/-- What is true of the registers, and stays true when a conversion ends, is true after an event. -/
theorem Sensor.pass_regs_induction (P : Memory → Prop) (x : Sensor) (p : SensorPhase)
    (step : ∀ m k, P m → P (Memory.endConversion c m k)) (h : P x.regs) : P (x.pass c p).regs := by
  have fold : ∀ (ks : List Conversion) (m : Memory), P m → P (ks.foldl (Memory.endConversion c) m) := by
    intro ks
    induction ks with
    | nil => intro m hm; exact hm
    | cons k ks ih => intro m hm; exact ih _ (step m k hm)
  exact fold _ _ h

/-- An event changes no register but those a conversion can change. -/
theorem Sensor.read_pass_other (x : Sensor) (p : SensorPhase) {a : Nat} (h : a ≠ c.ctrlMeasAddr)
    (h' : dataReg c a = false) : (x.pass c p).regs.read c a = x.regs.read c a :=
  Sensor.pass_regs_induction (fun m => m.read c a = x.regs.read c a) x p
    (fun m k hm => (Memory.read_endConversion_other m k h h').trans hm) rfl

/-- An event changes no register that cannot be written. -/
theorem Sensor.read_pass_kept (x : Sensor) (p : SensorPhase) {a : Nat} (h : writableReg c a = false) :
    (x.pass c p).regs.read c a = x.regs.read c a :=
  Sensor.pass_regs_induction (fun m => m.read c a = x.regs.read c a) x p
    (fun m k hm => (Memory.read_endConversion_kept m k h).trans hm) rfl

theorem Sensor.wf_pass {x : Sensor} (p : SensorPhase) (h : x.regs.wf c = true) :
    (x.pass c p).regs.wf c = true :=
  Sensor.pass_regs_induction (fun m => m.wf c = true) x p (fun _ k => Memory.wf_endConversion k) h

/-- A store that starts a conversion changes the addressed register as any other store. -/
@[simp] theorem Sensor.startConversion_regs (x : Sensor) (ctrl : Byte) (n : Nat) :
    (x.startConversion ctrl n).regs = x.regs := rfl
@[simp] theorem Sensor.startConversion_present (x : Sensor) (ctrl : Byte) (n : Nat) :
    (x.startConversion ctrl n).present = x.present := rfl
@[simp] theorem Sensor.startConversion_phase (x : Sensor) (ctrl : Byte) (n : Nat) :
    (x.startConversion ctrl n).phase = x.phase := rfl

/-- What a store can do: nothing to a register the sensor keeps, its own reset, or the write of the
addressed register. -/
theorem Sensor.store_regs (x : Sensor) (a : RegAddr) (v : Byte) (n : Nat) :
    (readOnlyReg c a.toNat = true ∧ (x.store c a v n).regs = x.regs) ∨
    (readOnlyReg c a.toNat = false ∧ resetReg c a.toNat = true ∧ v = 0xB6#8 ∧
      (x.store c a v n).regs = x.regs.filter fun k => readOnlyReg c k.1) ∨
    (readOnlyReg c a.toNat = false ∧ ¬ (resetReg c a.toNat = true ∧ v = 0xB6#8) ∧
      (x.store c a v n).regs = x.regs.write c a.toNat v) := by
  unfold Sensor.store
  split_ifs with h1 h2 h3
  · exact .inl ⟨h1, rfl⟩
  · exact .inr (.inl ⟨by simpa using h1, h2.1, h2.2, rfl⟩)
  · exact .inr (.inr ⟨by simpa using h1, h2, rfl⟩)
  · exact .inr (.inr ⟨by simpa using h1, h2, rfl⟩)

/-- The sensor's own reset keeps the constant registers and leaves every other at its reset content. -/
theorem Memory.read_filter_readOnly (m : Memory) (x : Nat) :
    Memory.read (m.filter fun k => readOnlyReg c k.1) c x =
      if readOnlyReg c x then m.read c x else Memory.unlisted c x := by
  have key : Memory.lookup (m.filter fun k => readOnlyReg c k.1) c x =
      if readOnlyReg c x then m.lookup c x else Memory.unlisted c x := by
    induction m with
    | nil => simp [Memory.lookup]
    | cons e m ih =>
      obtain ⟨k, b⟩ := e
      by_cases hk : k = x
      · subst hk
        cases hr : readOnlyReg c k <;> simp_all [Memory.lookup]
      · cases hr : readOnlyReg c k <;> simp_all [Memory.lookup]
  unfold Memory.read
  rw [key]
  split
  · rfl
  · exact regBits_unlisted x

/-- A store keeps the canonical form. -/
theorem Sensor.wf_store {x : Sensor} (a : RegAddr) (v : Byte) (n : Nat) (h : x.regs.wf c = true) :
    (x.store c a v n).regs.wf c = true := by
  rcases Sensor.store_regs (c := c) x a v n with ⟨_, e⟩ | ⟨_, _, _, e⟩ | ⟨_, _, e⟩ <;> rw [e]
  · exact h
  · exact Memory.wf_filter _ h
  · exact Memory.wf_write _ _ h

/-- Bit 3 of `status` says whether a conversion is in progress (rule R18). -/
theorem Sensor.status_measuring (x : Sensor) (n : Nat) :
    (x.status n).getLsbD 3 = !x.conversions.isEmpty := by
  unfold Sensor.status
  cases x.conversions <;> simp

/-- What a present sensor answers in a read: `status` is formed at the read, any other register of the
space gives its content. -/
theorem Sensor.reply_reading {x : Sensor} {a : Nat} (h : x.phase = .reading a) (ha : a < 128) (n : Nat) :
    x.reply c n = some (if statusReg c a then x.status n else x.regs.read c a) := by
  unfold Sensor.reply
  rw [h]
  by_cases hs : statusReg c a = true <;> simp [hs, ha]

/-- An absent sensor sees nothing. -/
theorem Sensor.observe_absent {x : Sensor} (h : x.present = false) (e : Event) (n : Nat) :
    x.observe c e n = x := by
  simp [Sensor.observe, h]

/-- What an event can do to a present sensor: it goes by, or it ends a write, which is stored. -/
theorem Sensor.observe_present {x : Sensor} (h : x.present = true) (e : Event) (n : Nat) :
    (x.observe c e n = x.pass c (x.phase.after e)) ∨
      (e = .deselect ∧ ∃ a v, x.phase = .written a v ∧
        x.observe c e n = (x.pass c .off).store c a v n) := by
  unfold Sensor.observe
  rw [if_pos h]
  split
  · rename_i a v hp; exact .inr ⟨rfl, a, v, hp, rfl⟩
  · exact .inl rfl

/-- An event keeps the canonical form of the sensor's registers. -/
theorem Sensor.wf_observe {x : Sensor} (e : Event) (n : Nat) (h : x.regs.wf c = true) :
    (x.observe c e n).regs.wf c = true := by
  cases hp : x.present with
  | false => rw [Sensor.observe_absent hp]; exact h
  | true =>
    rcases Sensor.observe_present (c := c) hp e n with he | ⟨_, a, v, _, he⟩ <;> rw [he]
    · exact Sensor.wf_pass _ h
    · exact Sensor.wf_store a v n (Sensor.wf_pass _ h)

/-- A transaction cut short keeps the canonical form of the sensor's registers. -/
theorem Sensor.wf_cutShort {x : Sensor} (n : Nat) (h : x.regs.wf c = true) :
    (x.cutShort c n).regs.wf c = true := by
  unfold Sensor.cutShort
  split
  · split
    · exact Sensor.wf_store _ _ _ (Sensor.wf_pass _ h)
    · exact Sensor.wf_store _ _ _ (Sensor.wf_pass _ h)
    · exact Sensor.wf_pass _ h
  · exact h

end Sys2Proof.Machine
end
• • • •
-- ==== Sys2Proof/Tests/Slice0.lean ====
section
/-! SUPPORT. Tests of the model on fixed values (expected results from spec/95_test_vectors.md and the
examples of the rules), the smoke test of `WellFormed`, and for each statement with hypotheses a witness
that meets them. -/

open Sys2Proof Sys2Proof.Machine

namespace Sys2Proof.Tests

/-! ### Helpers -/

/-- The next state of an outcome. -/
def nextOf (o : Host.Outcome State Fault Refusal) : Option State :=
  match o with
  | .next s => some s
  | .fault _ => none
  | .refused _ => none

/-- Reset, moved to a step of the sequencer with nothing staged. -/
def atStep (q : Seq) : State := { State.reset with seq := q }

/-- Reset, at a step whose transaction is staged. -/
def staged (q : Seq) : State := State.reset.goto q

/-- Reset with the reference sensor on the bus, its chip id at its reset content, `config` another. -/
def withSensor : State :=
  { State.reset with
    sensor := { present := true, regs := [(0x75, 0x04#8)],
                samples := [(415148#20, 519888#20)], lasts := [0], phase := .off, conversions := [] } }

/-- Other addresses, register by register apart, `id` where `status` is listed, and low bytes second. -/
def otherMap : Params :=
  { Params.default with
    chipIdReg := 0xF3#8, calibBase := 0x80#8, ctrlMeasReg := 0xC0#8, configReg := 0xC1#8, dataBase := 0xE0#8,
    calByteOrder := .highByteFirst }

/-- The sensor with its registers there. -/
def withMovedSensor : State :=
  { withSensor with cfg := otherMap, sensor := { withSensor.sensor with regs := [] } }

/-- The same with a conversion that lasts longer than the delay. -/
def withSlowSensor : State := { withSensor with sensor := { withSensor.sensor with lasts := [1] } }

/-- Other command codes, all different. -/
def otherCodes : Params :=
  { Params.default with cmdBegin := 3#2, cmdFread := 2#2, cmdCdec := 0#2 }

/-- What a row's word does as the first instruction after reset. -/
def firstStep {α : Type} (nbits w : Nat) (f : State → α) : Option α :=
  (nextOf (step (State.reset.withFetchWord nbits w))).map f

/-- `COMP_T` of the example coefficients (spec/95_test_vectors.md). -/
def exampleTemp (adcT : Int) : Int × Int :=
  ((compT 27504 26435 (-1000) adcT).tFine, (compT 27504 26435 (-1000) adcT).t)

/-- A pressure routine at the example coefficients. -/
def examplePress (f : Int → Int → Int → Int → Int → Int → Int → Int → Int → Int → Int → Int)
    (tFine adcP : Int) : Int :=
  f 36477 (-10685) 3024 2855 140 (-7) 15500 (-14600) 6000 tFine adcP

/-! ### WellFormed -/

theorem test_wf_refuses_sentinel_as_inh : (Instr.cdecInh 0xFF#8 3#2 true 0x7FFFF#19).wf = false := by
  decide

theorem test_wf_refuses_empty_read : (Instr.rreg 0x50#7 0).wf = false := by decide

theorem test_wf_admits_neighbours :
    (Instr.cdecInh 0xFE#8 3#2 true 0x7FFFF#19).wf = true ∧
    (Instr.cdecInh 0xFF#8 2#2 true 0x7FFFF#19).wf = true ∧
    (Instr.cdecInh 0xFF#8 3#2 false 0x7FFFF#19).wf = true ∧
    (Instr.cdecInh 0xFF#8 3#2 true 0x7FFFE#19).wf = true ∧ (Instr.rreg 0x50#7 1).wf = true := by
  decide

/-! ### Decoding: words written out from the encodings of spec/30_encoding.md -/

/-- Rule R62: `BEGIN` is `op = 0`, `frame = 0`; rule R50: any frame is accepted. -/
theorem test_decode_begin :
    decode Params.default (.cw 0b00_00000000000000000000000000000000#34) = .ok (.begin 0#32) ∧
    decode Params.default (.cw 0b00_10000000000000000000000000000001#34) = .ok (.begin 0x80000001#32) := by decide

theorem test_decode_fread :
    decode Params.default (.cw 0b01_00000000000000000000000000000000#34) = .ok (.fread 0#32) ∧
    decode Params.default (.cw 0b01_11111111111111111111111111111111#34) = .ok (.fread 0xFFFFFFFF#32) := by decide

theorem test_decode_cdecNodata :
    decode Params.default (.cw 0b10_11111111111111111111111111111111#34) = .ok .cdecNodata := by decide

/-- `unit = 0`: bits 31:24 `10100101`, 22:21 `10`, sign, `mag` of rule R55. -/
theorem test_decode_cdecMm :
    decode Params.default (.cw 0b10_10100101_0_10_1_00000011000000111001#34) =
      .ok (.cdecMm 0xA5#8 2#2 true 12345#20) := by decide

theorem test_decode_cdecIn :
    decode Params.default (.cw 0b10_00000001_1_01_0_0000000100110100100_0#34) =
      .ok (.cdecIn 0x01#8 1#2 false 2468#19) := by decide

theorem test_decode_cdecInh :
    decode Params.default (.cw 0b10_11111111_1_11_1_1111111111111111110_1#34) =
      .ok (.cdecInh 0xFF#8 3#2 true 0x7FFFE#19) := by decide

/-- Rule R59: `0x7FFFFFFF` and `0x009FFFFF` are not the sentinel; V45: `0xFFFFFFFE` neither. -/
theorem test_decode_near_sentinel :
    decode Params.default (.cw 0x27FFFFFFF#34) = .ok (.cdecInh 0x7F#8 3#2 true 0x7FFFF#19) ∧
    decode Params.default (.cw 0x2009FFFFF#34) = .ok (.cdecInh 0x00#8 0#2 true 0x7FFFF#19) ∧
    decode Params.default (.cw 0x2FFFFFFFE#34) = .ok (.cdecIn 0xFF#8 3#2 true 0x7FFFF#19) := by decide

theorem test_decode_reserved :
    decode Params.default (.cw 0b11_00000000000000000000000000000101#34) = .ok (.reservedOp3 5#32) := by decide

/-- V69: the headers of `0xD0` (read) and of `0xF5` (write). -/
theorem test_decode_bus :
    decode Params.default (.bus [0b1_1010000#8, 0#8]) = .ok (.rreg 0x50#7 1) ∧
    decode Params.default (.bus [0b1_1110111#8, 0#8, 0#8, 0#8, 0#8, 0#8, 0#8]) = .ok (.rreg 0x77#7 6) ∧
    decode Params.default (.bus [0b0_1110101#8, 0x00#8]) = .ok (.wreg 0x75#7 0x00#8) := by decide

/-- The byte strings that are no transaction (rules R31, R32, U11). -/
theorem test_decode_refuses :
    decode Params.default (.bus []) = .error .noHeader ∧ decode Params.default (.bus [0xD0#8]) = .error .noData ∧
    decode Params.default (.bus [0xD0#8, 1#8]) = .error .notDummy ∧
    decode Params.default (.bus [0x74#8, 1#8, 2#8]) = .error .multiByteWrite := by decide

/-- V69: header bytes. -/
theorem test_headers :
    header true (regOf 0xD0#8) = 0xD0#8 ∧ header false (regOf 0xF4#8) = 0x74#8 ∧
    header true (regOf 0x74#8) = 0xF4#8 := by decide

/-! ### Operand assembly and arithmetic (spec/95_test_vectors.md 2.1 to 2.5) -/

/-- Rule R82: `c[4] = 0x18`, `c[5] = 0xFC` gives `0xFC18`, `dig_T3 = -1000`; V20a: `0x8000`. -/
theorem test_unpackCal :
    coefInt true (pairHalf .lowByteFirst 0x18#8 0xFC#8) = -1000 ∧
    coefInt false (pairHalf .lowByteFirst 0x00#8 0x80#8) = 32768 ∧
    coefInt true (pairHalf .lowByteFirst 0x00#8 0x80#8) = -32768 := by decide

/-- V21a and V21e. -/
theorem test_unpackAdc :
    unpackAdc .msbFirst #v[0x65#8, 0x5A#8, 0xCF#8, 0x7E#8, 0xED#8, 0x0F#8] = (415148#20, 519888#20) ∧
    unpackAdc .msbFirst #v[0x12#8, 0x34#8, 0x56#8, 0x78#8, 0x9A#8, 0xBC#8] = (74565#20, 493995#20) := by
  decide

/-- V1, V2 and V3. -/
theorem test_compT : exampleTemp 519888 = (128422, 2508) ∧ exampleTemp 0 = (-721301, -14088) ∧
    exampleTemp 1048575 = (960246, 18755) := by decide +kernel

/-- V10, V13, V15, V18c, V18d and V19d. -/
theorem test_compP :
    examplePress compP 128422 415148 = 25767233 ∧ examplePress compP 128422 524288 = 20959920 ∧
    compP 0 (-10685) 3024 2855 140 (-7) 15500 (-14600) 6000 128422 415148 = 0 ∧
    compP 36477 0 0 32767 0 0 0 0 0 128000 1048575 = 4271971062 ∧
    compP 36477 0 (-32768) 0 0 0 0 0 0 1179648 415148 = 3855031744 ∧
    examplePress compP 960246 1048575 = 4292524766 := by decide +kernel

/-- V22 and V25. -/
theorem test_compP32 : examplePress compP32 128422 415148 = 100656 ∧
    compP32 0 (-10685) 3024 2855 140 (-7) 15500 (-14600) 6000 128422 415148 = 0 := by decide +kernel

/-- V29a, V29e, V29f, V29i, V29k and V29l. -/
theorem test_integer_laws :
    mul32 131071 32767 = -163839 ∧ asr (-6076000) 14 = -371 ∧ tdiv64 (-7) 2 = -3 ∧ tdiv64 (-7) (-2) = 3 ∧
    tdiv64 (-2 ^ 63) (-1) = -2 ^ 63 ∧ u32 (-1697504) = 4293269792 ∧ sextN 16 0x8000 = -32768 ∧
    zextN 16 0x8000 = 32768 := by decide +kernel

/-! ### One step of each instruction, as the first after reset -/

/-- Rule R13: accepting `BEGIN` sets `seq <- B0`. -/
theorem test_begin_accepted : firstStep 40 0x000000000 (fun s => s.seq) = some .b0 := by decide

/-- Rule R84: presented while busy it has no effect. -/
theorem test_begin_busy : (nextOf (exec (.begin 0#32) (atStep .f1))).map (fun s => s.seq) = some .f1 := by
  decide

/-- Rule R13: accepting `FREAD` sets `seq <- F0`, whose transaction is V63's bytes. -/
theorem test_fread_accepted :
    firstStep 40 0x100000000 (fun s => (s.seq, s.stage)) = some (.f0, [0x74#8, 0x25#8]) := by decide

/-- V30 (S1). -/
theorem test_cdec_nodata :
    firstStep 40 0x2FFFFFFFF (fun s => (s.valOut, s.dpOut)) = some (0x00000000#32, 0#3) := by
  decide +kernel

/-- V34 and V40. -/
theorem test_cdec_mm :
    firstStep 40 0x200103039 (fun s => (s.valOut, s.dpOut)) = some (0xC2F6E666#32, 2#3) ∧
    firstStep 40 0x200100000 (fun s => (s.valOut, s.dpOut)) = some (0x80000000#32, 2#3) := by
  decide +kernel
• • • •
§ Exercise:
Transcribe the records above from the line holding "Memory.wf_filter _ h" down to the line holding "theorem Sensor.status_measuring (x", inclusive, without adding anything.

§ Final answer:
  · exact Memory.wf_filter _ h
  · exact Memory.wf_write _ _ h

/-- Bit 3 of `status` says whether a conversion is in progress (rule R18). -/
theorem Sensor.status_measuring (x : Sensor) (n : Nat) :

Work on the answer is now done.